> **WORK TASK**
Your answer must hold only the lines below from the line containing "d:16 (R927). -/" through the line containing "d:16 (R929). -/", each reproduced exactly.

***** EXERCISE MATERIALS *****

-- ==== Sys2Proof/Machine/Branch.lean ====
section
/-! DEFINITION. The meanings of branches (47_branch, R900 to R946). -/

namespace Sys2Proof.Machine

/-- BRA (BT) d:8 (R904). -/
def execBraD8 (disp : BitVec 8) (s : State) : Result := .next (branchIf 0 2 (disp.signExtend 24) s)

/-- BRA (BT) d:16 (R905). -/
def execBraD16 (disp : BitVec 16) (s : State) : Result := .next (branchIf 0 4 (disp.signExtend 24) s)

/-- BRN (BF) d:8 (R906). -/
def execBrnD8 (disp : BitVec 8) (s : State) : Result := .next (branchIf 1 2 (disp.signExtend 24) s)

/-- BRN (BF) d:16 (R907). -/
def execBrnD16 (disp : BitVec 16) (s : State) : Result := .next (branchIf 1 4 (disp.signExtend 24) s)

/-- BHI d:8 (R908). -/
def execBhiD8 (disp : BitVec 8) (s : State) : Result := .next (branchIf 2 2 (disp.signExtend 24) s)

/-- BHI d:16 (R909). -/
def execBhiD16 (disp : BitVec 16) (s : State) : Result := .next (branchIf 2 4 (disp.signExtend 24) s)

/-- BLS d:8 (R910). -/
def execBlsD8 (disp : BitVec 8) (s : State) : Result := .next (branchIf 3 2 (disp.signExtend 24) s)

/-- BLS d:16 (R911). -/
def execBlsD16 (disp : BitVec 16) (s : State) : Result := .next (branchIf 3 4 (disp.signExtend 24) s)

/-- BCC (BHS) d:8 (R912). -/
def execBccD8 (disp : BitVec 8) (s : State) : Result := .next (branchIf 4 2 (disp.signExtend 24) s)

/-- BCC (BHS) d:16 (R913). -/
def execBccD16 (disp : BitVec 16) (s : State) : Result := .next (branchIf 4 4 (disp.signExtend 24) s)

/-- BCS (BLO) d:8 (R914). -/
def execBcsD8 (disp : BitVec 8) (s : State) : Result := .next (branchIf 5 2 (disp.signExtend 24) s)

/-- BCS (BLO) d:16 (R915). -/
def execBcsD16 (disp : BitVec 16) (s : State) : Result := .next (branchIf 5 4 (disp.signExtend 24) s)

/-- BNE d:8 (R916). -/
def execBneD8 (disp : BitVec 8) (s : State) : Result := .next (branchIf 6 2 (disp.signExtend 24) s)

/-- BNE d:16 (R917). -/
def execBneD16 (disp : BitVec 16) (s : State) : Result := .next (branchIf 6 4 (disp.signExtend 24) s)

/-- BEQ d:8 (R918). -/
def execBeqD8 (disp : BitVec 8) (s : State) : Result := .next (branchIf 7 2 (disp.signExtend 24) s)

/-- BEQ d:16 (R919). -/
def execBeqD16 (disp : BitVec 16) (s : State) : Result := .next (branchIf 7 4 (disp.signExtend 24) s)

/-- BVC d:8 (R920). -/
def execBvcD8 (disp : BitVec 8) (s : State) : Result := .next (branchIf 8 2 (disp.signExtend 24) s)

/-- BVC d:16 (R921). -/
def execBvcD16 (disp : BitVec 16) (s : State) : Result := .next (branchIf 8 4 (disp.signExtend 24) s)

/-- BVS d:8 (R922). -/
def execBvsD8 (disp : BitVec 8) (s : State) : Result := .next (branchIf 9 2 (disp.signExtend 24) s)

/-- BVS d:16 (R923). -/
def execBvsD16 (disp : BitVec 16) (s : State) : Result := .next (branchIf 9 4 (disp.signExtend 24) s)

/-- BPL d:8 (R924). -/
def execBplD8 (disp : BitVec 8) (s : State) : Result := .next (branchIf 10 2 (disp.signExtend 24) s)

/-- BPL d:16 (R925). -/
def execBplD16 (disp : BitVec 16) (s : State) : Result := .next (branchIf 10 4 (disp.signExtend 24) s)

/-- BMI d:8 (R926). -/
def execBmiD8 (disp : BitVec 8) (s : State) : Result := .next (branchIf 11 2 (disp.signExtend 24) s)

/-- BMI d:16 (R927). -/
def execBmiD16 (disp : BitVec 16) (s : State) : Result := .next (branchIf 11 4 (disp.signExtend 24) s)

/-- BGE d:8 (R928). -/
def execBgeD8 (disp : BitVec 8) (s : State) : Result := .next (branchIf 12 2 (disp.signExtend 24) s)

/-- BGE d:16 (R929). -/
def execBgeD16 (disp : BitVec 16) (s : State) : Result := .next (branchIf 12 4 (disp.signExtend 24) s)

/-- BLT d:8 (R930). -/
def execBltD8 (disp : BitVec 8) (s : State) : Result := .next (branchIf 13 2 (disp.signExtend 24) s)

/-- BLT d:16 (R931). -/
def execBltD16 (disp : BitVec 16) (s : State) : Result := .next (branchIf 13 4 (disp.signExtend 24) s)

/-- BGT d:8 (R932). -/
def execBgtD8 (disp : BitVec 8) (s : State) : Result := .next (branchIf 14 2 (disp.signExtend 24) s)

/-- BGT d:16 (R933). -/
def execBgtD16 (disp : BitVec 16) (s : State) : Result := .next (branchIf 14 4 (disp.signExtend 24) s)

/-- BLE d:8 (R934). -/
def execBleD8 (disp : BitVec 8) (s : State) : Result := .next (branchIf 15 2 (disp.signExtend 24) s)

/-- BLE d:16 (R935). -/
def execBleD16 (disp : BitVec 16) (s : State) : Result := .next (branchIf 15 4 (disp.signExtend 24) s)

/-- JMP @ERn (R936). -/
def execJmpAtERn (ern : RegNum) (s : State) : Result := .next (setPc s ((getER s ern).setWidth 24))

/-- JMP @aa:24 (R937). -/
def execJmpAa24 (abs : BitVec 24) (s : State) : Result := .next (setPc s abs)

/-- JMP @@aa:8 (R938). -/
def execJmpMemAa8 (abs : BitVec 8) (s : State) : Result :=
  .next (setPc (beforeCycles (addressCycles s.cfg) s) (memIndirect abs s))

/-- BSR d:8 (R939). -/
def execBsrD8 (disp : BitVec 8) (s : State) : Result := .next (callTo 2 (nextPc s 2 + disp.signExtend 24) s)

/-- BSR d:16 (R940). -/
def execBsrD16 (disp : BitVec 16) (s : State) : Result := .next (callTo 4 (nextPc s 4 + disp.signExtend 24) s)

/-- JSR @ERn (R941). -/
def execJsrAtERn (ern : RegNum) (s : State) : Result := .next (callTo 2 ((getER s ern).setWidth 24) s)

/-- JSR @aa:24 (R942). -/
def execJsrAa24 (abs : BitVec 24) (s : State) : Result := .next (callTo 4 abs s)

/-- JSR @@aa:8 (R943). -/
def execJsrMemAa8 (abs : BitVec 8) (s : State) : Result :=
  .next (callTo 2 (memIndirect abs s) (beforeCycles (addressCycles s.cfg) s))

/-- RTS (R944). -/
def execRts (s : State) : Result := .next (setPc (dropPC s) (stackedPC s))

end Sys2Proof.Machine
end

*****
***** EXERCISE MATERIALS *****

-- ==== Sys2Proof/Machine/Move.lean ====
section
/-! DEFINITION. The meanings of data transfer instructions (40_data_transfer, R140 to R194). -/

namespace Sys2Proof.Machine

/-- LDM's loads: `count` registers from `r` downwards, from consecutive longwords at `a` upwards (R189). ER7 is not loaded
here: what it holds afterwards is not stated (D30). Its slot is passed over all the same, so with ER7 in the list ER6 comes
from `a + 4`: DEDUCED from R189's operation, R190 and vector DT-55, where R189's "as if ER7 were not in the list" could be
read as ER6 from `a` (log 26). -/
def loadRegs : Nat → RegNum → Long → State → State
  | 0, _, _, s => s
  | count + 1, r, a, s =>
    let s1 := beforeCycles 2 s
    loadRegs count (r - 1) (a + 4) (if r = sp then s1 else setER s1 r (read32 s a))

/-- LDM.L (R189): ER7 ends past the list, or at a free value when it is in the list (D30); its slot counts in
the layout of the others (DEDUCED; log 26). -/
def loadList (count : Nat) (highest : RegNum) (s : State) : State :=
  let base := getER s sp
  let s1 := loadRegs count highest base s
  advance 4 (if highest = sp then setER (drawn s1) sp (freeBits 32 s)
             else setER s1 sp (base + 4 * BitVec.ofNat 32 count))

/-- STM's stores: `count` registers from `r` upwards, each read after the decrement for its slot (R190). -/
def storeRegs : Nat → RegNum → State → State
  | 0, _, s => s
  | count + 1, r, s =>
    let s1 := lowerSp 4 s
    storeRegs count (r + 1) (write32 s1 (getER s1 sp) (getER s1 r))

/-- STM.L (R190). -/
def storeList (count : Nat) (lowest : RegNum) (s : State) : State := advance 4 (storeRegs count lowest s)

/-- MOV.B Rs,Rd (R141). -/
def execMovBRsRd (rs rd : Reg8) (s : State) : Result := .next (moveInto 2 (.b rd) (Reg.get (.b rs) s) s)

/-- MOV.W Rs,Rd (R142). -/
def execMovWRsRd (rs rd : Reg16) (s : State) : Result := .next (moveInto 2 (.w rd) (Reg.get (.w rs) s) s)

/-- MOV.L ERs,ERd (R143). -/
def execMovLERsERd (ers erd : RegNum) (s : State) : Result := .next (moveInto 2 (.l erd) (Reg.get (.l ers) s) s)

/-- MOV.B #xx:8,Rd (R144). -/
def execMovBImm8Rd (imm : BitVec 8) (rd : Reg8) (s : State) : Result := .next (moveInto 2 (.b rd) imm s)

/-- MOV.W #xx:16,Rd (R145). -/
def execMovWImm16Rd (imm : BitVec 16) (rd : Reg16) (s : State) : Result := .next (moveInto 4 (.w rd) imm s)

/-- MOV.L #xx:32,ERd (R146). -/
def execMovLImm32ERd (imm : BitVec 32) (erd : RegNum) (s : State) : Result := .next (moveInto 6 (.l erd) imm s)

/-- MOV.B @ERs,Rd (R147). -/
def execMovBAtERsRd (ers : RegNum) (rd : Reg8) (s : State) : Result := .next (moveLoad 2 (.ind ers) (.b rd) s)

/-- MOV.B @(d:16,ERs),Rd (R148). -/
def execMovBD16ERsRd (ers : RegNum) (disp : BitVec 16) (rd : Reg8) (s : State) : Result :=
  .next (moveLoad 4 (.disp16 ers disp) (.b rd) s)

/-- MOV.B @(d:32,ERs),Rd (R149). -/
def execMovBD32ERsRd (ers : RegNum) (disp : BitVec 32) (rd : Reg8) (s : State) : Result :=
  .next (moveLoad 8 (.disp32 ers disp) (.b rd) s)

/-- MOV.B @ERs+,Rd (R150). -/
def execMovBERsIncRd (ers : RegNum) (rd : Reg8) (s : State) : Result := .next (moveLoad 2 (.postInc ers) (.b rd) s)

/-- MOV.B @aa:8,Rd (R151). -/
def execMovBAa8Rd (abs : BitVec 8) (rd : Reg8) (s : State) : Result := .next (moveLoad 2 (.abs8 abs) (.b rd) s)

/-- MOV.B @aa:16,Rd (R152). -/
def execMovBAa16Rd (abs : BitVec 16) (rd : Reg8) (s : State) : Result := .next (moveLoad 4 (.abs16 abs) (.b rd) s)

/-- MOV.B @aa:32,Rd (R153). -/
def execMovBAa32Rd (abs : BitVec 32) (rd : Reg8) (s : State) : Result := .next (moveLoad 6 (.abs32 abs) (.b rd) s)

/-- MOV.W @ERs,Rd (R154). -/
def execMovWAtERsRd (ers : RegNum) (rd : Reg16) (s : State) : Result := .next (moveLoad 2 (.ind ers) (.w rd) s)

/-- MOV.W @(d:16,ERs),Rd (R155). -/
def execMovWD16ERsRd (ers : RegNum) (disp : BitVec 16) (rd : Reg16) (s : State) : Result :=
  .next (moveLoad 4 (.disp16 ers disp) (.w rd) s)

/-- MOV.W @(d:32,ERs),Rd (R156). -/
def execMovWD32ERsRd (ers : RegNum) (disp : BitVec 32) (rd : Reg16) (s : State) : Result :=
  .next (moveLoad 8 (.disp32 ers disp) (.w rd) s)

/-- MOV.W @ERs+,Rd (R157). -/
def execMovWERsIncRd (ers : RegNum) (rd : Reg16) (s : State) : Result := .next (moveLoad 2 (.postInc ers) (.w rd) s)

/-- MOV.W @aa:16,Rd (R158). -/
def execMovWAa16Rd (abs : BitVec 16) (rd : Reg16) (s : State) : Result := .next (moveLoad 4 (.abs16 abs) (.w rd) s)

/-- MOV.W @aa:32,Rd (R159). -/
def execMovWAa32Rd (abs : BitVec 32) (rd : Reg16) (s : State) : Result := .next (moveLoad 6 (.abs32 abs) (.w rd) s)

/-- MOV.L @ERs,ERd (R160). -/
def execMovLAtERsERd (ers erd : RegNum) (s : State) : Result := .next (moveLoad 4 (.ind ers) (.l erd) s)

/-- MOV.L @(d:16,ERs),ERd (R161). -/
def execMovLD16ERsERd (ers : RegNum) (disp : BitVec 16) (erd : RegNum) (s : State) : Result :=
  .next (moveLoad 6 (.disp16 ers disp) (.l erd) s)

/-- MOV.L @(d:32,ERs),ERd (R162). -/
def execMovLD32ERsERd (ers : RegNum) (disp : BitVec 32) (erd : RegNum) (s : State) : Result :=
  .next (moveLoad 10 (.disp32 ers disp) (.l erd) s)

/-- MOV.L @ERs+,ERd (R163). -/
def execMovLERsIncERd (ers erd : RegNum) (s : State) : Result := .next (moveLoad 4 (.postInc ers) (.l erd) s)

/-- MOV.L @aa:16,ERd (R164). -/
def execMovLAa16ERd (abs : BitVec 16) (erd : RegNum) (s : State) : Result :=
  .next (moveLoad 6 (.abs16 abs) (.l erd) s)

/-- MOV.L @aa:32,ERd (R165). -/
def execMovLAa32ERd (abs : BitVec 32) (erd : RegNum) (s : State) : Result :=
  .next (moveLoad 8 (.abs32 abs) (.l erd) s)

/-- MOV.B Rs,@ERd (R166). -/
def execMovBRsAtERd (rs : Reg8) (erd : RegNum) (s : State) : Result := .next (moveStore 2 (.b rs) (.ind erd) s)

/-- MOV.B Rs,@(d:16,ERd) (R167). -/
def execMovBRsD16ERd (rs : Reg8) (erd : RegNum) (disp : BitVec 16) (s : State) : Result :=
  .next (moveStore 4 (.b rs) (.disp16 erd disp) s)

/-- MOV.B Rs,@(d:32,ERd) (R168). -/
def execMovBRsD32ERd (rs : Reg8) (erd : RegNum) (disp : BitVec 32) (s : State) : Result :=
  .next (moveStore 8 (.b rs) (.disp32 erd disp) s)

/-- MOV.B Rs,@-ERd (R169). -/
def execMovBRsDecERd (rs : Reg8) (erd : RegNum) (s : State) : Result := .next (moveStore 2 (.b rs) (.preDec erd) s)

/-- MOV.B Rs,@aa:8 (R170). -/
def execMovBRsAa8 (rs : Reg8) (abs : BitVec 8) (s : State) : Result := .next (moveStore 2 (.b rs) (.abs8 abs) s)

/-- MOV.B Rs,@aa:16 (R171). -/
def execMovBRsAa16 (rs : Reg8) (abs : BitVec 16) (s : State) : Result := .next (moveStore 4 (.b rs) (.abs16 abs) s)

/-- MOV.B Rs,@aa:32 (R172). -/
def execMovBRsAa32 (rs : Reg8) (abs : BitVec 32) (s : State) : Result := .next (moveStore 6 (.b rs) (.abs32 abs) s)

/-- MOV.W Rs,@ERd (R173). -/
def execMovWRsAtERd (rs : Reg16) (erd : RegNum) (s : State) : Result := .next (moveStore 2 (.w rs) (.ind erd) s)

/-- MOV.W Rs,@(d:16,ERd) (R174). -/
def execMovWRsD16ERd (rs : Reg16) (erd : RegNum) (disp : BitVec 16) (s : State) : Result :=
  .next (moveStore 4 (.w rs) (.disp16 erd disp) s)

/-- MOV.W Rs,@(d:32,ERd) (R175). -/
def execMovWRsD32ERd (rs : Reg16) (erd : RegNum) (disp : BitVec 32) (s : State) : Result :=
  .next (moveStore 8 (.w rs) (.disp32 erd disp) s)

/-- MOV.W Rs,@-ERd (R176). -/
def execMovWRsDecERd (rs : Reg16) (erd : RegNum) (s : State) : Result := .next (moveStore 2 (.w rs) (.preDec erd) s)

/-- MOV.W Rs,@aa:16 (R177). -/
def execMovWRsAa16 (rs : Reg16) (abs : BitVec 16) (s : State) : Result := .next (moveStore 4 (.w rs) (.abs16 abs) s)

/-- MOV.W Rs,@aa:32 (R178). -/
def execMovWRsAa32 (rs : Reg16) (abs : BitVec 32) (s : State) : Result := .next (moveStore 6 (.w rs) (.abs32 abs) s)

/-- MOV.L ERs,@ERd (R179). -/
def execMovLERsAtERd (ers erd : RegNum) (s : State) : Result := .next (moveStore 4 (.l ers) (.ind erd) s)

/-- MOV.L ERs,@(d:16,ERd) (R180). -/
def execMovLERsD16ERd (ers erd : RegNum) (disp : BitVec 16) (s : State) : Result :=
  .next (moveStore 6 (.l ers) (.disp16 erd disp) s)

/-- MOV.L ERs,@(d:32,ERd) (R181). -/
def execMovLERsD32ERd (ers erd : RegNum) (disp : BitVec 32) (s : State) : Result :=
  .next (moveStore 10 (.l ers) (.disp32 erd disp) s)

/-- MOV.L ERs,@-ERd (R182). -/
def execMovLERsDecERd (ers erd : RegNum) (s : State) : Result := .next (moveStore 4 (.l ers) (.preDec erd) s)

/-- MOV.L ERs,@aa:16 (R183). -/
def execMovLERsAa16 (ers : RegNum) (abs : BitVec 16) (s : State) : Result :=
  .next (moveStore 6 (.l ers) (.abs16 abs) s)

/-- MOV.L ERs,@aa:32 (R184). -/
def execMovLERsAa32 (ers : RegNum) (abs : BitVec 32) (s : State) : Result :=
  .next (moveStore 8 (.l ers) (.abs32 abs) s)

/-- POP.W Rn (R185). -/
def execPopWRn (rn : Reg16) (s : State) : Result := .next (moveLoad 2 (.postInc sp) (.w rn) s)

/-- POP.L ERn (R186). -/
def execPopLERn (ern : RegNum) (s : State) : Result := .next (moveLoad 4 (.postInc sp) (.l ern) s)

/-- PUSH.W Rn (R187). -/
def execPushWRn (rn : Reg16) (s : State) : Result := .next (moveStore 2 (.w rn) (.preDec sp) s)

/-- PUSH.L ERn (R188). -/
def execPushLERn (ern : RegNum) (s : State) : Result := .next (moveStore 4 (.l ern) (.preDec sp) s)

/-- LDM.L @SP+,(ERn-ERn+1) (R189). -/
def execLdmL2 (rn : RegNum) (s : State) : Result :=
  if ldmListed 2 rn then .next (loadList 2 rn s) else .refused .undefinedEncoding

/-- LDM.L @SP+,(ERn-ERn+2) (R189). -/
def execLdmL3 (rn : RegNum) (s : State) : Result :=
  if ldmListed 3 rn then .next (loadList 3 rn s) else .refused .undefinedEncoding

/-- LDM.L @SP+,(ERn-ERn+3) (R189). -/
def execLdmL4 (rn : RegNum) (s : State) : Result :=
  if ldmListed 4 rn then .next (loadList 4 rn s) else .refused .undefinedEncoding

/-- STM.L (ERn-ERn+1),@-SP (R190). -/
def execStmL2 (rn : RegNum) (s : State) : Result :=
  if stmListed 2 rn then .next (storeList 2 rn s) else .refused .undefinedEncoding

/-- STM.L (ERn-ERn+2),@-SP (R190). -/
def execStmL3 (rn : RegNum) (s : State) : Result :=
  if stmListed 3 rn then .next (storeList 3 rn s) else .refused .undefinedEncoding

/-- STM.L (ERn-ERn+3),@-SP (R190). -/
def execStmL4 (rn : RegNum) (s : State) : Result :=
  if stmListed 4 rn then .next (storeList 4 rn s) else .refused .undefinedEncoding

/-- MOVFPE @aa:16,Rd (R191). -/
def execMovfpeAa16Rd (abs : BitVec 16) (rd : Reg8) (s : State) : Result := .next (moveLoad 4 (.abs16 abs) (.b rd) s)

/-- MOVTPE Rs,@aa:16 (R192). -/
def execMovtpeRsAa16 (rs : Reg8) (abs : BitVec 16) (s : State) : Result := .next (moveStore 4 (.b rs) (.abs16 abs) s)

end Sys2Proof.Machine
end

*****

> **EXERCISE ANSWER**
/-- BMI d:16 (R927). -/
def execBmiD16 (disp : BitVec 16) (s : State) : Result := .next (branchIf 11 4 (disp.signExtend 24) s)

/-- BGE d:8 (R928). -/
def execBgeD8 (disp : BitVec 8) (s : State) : Result := .next (branchIf 12 2 (disp.signExtend 24) s)

/-- BGE d:16 (R929). -/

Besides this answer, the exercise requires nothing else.